#### Work order
Starting at the line that contains "def portTrain (p", quote each line exactly through the last line of the entries, both included.
##### Available data #####
-- ==== Sys2Proof/Machine/Transport.lean ====
section
/-! DEFINITION. The window transport (spec/12): ports and routes, message headers, acknowledgement
and resending, unreachable peers (R370-R384). -/

namespace Sys2Proof.Machine

/-! ### Identity and peers (R368, R369) -/

/-- This device's DEVID. -/
def State.devid (s : State) : Nat := s.fld .chipNode F.chipNodeDevid
/-- Change the transport's state. -/
def State.modNet (s : State) (f : Net → Net) : State := { s with net := f s.net }
/-- What the transport keeps for a device. -/
def State.peer (s : State) (d : Nat) : Peer := tabGet {} s.net.peers d
/-- Change what the transport keeps for a device. -/
def State.modPeer (s : State) (d : Nat) (f : Peer → Peer) : State :=
  s.modNet fun n => { n with peers := tabMod {} n.peers d f }
/-- A link port beside its registers. -/
def State.lport (s : State) (p : Nat) : LinkPort := tabGet {} s.net.ports p
/-- Change a link port. -/
def State.modLport (s : State) (p : Nat) (f : LinkPort → LinkPort) : State :=
  s.modNet fun n => { n with ports := tabMod {} n.ports p f }
/-- PEER of an error record that names a device (R483). -/
def peerField (dev : Nat) : Nat := dev + 0x8000

/-! ### Ports (R372, R375, R380) -/

/-- The number of a port in records and messages: 0-13 gang, 16-19 scale-out (R488). -/
def PortId.num : PortId → Nat
  | .gp p => p.val
  | .xp p => 16 + p.val
/-- The number of a port. -/
def portNum (p : PortId) : Nat := PortId.num p
/-! States of a gang port (R375); a scale-out port has no IDENTIFY or MISMATCH (R380). -/
def lpDisabled : Nat := 0
def lpTraining : Nat := 1
def lpIdentify : Nat := 2
def lpActive : Nat := 3
def lpMismatch : Nat := 4
def lpDown : Nat := 5
/-- State of a port, in the codes of GP_STATUS. -/
def State.lpState (s : State) (p : Nat) : Nat :=
  if p < 16 then s.fld (.gpStatus p) F.gpStatusState
  else match s.fld (.xpStatus (p - 16)) F.xpStatusState with
    | 2 => lpActive
    | 3 => lpDown
    | k => k
/-- Put a port into a state. -/
def State.setLp (s : State) (p st : Nat) : State :=
  if p < 16 then s.setFld (.gpStatus p) F.gpStatusState st
  else s.setFld (.xpStatus (p - 16)) F.xpStatusState (if st = lpActive then 2 else if st = lpDown then 3 else st)
/-- All the ports. -/
def allPorts : List Nat := List.range 14 ++ [16, 17, 18, 19]
/-- The ACTIVE gang ports to a device. -/
def State.gpTo (s : State) (d : Nat) : List Nat :=
  (List.range 14).filter fun p => s.lpState p == lpActive && s.fld (.gpStatus p) F.gpStatusPeer == d
/-- The ACTIVE scale-out ports, in ascending order. -/
def State.xpUp (s : State) : List Nat := [16, 17, 18, 19].filter fun p => s.lpState p == lpActive
/-- SOURCE of a port's records (R484). -/
def portSrc (p : Nat) : Nat := if p < 16 then srcOf 4 p 0 else srcOf 5 (p - 16) 0

/-! ### Sequence numbers (R381) -/

/-- SEQ numbers wrap modulo 2^32. -/
def seqMod : Nat := 2 ^ 32
/-- a precedes b. -/
def seqBefore (a b : Nat) : Bool :=
  let d := (b + seqMod - a % seqMod) % seqMod
  decide (0 < d ∧ d < 2 ^ 31)
/-- The ACK field (R381, R383): every message with a lower SEQ has been applied. -/
def Peer.ack (p : Peer) : Nat := p.unvis.foldl (fun a q => if seqBefore q a then q else a) p.rxNext
/-- True for a message that a SEQ numbers. -/
def Msg.sequenced : Msg → Bool
  | .ack => false
  | .heartbeat .. => false
  | .peer .. => false
  | .arp .. => false
  | _ => true

/-! ### Routes (R374, R376, R379) -/

/-- The peer table has an entry for the device (R379). -/
def State.peerValid (s : State) (d : Nat) : Bool :=
  s.bit .csrtPeertab F.csrtPeertabValid &&
    bitAt (s.rdN (s.fld .csrtPeertab F.csrtPeertabAddr * 64 + d * 32 + 22) 1) 0
/-- Gang members with an ACTIVE port, lowest rank first: those that can relay. -/
def State.relays (s : State) (d : Nat) : List Nat :=
  let ms := (s.net.peers.filter fun p => p.2.inGang && p.1 != d && (s.gpTo p.1) != []).map Prod.fst
  (List.range 8).flatMap fun r => ms.filter fun m => (s.peer m).rank == r
/-- The first relay that has an ACTIVE port to the device, which only it can tell: a free value for
each candidate. -/
def pickRelay : List Nat → State → Option Nat × State
  | [], s => (none, s)
  | m :: ms, s =>
    let (v, s) := s.free 1
    if v = 1 then (some m, s) else pickRelay ms s
/-- Where a message leaves. -/
structure Route where
  port : Nat
  relay : Option Nat
  deriving DecidableEq, Repr
/-- Port and relay of a message to another device. -/
def route (d : Nat) (s : State) : Option Route × State :=
  if s.bit .chipNode F.chipNodeIdValid = false then (none, s)
  else if (s.peer d).inGang then
    match s.gpTo d with
    | [] =>
      match pickRelay (s.relays d) s with
      | (none, s) => (none, s)
      | (some m, s) => ((s.gpTo m).head?.map fun p => ⟨p, some m⟩, s)
    | ps => (ps[(s.peer d).rot % ps.length]?.map fun p => ⟨p, none⟩,
             s.modPeer d fun p => { p with rot := p.rot + 1 })
  else
    let xs := s.xpUp
    (xs[d % xs.length]?.map fun p => ⟨p, none⟩, s)

/-! ### Sending (R374, R378, R381) -/

/-- The UDP header of a datagram to a device (R376). -/
def udpTo (p d : Nat) (s : State) : Option Udp :=
  if p < 16 then none
  else some ⟨s.fld (.xpCtl (p - 16)) F.xpCtlUdpPort, 0xC000 + (s.devid ^^^ d), s.fld (.xpCtl (p - 16)) F.xpCtlDscp,
    s.bit (.xpCtl (p - 16)) F.xpCtlIpv6⟩
/-- Put a message on the wire; the header acknowledges and echoes what is due (R377, R383). -/
def emit (d seq : Nat) (notify : Bool) (m : Msg) (s : State) : State :=
  match route d s with
  | (none, s) => s
  | (some r, s) =>
    let p := s.peer d
    let s := s.modNet fun n => { n with out := n.out ++ [⟨r.port, r.relay, d, seq, p.ack, p.eceDue, notify, m, none, udpTo r.port d s⟩] }
    s.modPeer d fun p => { p with ackSince := none, eceDue := false }
/-- A peer is unreachable (R374, R378): LINK_DOWN, and every transfer to it fails. -/
def failPeer (d cause : Nat) (s : State) : State :=
  let s := s.raise { src := srcOf 0 0 0, code := ecLinkDown, peer := peerField d,
                     detail := [(32, 1, 0xFF), (33, 1, cause)] }
  let refs := ((s.peer d).unacked.filterMap TxMsg.ref ++
    (s.net.remTx.filter fun t => t.dev == d).map RemTx.ref).dedup
  let s := s.modPeer d fun p => { p with unacked := [] }
  let s := s.modNet fun n => { n with
    remTx := n.remTx.filter (fun t => t.dev != d), asks := n.asks.filter (fun a => a.dev != d),
    aborts := n.aborts ++ [⟨none, d, ecLinkDown⟩] }
  refs.foldl (fun s r => xferFail r ecLinkDown (peerField d) s) s
/-- Send a message to a device; one to the device itself goes to its own window logic (R385). A
device outside the gang without a valid peer-table entry fails the transfer (R379). -/
def State.send (s : State) (d : Nat) (m : Msg) (notify : Bool) (ref : Option XferId) : State :=
  let p := s.peer d
  let note := fun (s : State) => if m.sequenced then
    s.modPeer d fun q => { q with txSeq := (q.txSeq + 1) % seqMod,
                                  unacked := q.unacked ++ [⟨q.txSeq, m, notify, s.now, 0, ref⟩] } else s
  let seq := if m.sequenced then p.txSeq else 0
  if d = s.devid then
    (note s).modNet fun n => { n with self := n.self ++ [⟨seq, notify, false, m⟩] }
  else if p.inGang = false ∧ s.peerValid d = false then
    match ref with
    | some r =>
      let s := s.modNet fun n => { n with remTx := n.remTx.filter fun t => t.ref != r }
      xferFail r ecLinkDown (peerField d) s
    | none => s
  else emit d seq notify m (note s)

/-! ### Acknowledgement (R383) -/

/-- One DATA of a remote transfer is acknowledged; the last one completes the transfer. -/
def dataAcked (r : XferId) (s : State) : State :=
  match s.net.remTx.find? fun t => t.ref == r with
  | none => s
  | some t =>
    if t.left ≤ 1 ∧ t.parts = [] then
      xferDone r t.poisoned (s.modNet fun n => { n with remTx := n.remTx.filter fun t => t.ref != r })
    else s.modNet fun n => { n with
      remTx := n.remTx.map fun u => if u.ref = r then { u with left := u.left - 1 } else u }
/-- The ACK field of a message from a device. -/
def ackArrive (d ack : Nat) (s : State) : State :=
  let done := (s.peer d).unacked.filter fun t => seqBefore t.seq ack
  let s := s.modPeer d fun p => { p with unacked := p.unacked.filter fun t => !(seqBefore t.seq ack) }
  done.foldl (fun s t => match t.ref with
    | some r => dataAcked r s
    | none => s) s
/-- ECE from a peer: R, a share of the line rate, becomes max(R / 2, 1/64), at most once per 10 µs (R377). -/
def eceArrive (d : Nat) (s : State) : State :=
  s.modPeer d fun p =>
    let p := { p with lastEce := s.now }
    if p.lastCut.any (fun t => decide (s.now < t + 10 * usTicks)) then p
    else { p with rate := max (p.rate / 2) (1 / 64), lastCut := some s.now }

/-! ### Ports going down (R373, R374) -/

/-- Resend what a peer has not acknowledged on the ports that remain, or give the peer up. -/
def reroute (d : Nat) (s : State) : State :=
  match route d s with
  | (none, s) => failPeer d 1 s
  | (some _, s) => (s.peer d).unacked.foldl (fun s t => emit d t.seq t.notify t.msg s) s
/-- A port enters DOWN (R372, R373). -/
def portDown (p : Nat) (s : State) : State :=
  let was := s.lpState p
  let peer := s.fld (.gpStatus p) F.gpStatusPeer
  let s := (s.setLp p lpDown).modLport p fun l => { l with downAt := s.now }
  if p < 16 then
    let s := (s.bump (.gpCnt p) F.gpCntDowns 1).setFld (.gpStatus p) F.gpStatusLanes 0
    if was = lpActive then reroute peer s else s
  else s.setFld (.xpStatus (p - 16)) F.xpStatusLanes 0
/-- The port starts TRAINING (R372, R375). -/
def portTrain (p : Nat) (s : State) : State := s.setLp p lpTraining

end Sys2Proof.Machine
end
#####
#### Solution
def portTrain (p : Nat) (s : State) : State := s.setLp p lpTraining

end Sys2Proof.Machine
end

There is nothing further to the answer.